#### Problem statement:
Type the records out again in full, exactly.

[Saved data entries]
/-- What an event of the module is about: the table's 98 events, each with the thing it happens to. The agenda of the
state holds these. -/
inductive Event where
  | powerOn
  | moduleReset
  | stageAdvance (out : StageOut)
  | thermalWarning (die : Nat)
  | thermalTrip (die : Nat)
  | marginCheck
  | stage
  | margin
  | stagebits
  | enrol
  | revoke
  | unknownMailboxCommand (code : Byte)
  | apply
  | retire (die : Nat)
  | fwctlWrite (link : Nat) (value : Word)
  | linkFlitArrive (link : Nat) (up : Bool) (cls : FlitClass) (leaves : Bool)
  | linkStopSignal (link : Nat) (up : Bool) (cls : FlitClass)
  | unfreezeResume (m : Master)
  | unfreezeKill (m : Master)
  | fabricRequestArrive (port : Nat) (write : Bool) (off : Nat) (width : Nat) (data : List Byte)
  | fpctlWrite (port : Nat) (value : Word)
  | queueEnable (fn q : Nat)
  | drain (fn q : Nat)
  | queueDisable (fn q : Nat)
  | queueDrainDone (q : Nat)
  | kick (fn q off width : Nat) (value : BitVec 64)
  | launchStart (launch : Nat)
  | launchRetire (launch : Nat)
  | statusWrite (q : Nat)
  | gcmd (fn : Nat) (value : BitVec 64)
  | gunreg (fn : Nat) (handle : Word)
  | nodeStart (launch node : Nat)
  | nodeFinish (launch node : Nat)
  | shardReceive (part shard : Nat) (got : ShardGot)
  | generationPublish (part : Nat)
  | contextStart (die ctx : Nat)
  | sliceEnd (die seq : Nat)
  | flashbackTimeout (g : GKey) (team : Nat)
  | groupSave (g : GKey) (team : Nat)
  | groupRestore (die saved : Nat)
  | clusterPlace (die launch node : Nat)
  | objectLoad (object : EmuObject)
  | headBlocking (die launch node cluster : Nat)
  | clauseStart (pen : PenKey)
  | clauseFetchArrive (g : GKey)
  | budgetTick (who : BudgetOf)
  | budgetGraceExpire (team : Nat)
  | pkctlResume (die core slot : Nat) (by_ : Option Nat)
  | pkctlKill (die core slot : Nat) (by_ : Option Nat)
  | fqciWrite (die ctx : Nat) (value : Word)
  | faultRetry (what : RetryOf)
  | priResponse (die ctx page : Nat) (ok : Bool)
  | atsInvalidate (pasid : Nat) (lo hi : Nat)
  | tlbinv (die ctx : Nat) (value : BitVec 64)
  | tlbinvDone (die ctx : Nat)
  | segsync (die ctx : Nat) (value : Word)
  | descriptorSyncDone (part ctx : Nat) (sel : Option Nat) (answer : SyncAnswer)
  | rbcmdBind (die ctx idx sel : Nat)
  | rbcmdUnbind (die ctx idx : Nat)
  | rbcmdUnbindRevoke (die ctx idx : Nat)
  | rbcmdRetire (die ctx idx : Nat)
  | contextEnable (die ctx : Nat)
  | contextDisable (die ctx : Nat)
  | contextKill (die ctx : Nat) (holdEn0 : Bool)
  | contextIdle (die ctx : Nat)
  | eventActArrive (part ctx name : Nat) (act : EventAct)
  | eventCountUpdate (die ctx name : Nat) (count : Word)
  | eventWake (g : GKey) (team : Nat)
  | queueActArrive (g : GKey) (act : QueueAct)
  | queueSwapInDone (die ctx q : Nat)
  | accessComplete (access : Nat)
  | loadReturn (access lane : Nat)
  | taskDispatch (die part ctx : Nat)
  | frontierSample (part ctx dom : Nat)
  | frontierUpdate (part ctx dom die other : Nat)
  | taskCommit (part ctx die : Nat)
  | spillRefill (die part ctx : Nat)
  | barrierArrive (bar : BarKey) (act : BarAct)
  | copyStart (core : CoreKey)
  | copyBeat (core : CoreKey) (cmd : Nat)
  | copyComplete (core : CoreKey) (cmd : Nat)
  | feederTileLand (die feeder : Nat)
  | tileLoadLand (core : CoreKey) (slot : Nat)
  | matrixOpStart (core : CoreKey) (op : Nat)
  | matrixOpRetire (core : CoreKey) (op : Nat)
  | subarrayGate (core : CoreKey) (sub : Nat)
  | drainComplete (core : CoreKey) (drain : Nat)
  | pairBind (core : CoreKey)
  | pairEnd (core : CoreKey)
  | claimGrant (pen : PenKey)
  | deadlockCheck (pen : PenKey)
  | teamRetire (team : Nat)
  | folioRefresh (die : Nat)
  | uncorrectableError (at_ : ErrorAt)
  | registerWrite (fn bar off width : Nat) (value : BitVec 64)
  | registerAtomic (fn bar off width : Nat) (op : HostAtomic) (value : BitVec 64)
  | registerReadClear (fn bar off width : Nat)
  | fabricPortLinkTraining (port : Nat) (up : Bool)
  | fabricRefusalReceive (access lane : Nat)
  | atsTranslationCompletion (die ctx page : Nat) (ok : Bool)
  deriving DecidableEq, Repr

#### Solution:
/-- What an event of the module is about: the table's 98 events, each with the thing it happens to. The agenda of the
state holds these. -/
inductive Event where
  | powerOn
  | moduleReset
  | stageAdvance (out : StageOut)
  | thermalWarning (die : Nat)
  | thermalTrip (die : Nat)
  | marginCheck
  | stage
  | margin
  | stagebits
  | enrol
  | revoke
  | unknownMailboxCommand (code : Byte)
  | apply
  | retire (die : Nat)
  | fwctlWrite (link : Nat) (value : Word)
  | linkFlitArrive (link : Nat) (up : Bool) (cls : FlitClass) (leaves : Bool)
  | linkStopSignal (link : Nat) (up : Bool) (cls : FlitClass)
  | unfreezeResume (m : Master)
  | unfreezeKill (m : Master)
  | fabricRequestArrive (port : Nat) (write : Bool) (off : Nat) (width : Nat) (data : List Byte)
  | fpctlWrite (port : Nat) (value : Word)
  | queueEnable (fn q : Nat)
  | drain (fn q : Nat)
  | queueDisable (fn q : Nat)
  | queueDrainDone (q : Nat)
  | kick (fn q off width : Nat) (value : BitVec 64)
  | launchStart (launch : Nat)
  | launchRetire (launch : Nat)
  | statusWrite (q : Nat)
  | gcmd (fn : Nat) (value : BitVec 64)
  | gunreg (fn : Nat) (handle : Word)
  | nodeStart (launch node : Nat)
  | nodeFinish (launch node : Nat)
  | shardReceive (part shard : Nat) (got : ShardGot)
  | generationPublish (part : Nat)
  | contextStart (die ctx : Nat)
  | sliceEnd (die seq : Nat)
  | flashbackTimeout (g : GKey) (team : Nat)
  | groupSave (g : GKey) (team : Nat)
  | groupRestore (die saved : Nat)
  | clusterPlace (die launch node : Nat)
  | objectLoad (object : EmuObject)
  | headBlocking (die launch node cluster : Nat)
  | clauseStart (pen : PenKey)
  | clauseFetchArrive (g : GKey)
  | budgetTick (who : BudgetOf)
  | budgetGraceExpire (team : Nat)
  | pkctlResume (die core slot : Nat) (by_ : Option Nat)
  | pkctlKill (die core slot : Nat) (by_ : Option Nat)
  | fqciWrite (die ctx : Nat) (value : Word)
  | faultRetry (what : RetryOf)
  | priResponse (die ctx page : Nat) (ok : Bool)
  | atsInvalidate (pasid : Nat) (lo hi : Nat)
  | tlbinv (die ctx : Nat) (value : BitVec 64)
  | tlbinvDone (die ctx : Nat)
  | segsync (die ctx : Nat) (value : Word)
  | descriptorSyncDone (part ctx : Nat) (sel : Option Nat) (answer : SyncAnswer)
  | rbcmdBind (die ctx idx sel : Nat)
  | rbcmdUnbind (die ctx idx : Nat)
  | rbcmdUnbindRevoke (die ctx idx : Nat)
  | rbcmdRetire (die ctx idx : Nat)
  | contextEnable (die ctx : Nat)
  | contextDisable (die ctx : Nat)
  | contextKill (die ctx : Nat) (holdEn0 : Bool)
  | contextIdle (die ctx : Nat)
  | eventActArrive (part ctx name : Nat) (act : EventAct)
  | eventCountUpdate (die ctx name : Nat) (count : Word)
  | eventWake (g : GKey) (team : Nat)
  | queueActArrive (g : GKey) (act : QueueAct)
  | queueSwapInDone (die ctx q : Nat)
  | accessComplete (access : Nat)
  | loadReturn (access lane : Nat)
  | taskDispatch (die part ctx : Nat)
  | frontierSample (part ctx dom : Nat)
  | frontierUpdate (part ctx dom die other : Nat)
  | taskCommit (part ctx die : Nat)
  | spillRefill (die part ctx : Nat)
  | barrierArrive (bar : BarKey) (act : BarAct)
  | copyStart (core : CoreKey)
  | copyBeat (core : CoreKey) (cmd : Nat)
  | copyComplete (core : CoreKey) (cmd : Nat)
  | feederTileLand (die feeder : Nat)
  | tileLoadLand (core : CoreKey) (slot : Nat)
  | matrixOpStart (core : CoreKey) (op : Nat)
  | matrixOpRetire (core : CoreKey) (op : Nat)
  | subarrayGate (core : CoreKey) (sub : Nat)
  | drainComplete (core : CoreKey) (drain : Nat)
  | pairBind (core : CoreKey)
  | pairEnd (core : CoreKey)
  | claimGrant (pen : PenKey)
  | deadlockCheck (pen : PenKey)
  | teamRetire (team : Nat)
  | folioRefresh (die : Nat)
  | uncorrectableError (at_ : ErrorAt)
  | registerWrite (fn bar off width : Nat) (value : BitVec 64)
  | registerAtomic (fn bar off width : Nat) (op : HostAtomic) (value : BitVec 64)
  | registerReadClear (fn bar off width : Nat)
  | fabricPortLinkTraining (port : Nat) (up : Bool)
  | fabricRefusalReceive (access lane : Nat)
  | atsTranslationCompletion (die ctx page : Nat) (ok : Bool)
  deriving DecidableEq, Repr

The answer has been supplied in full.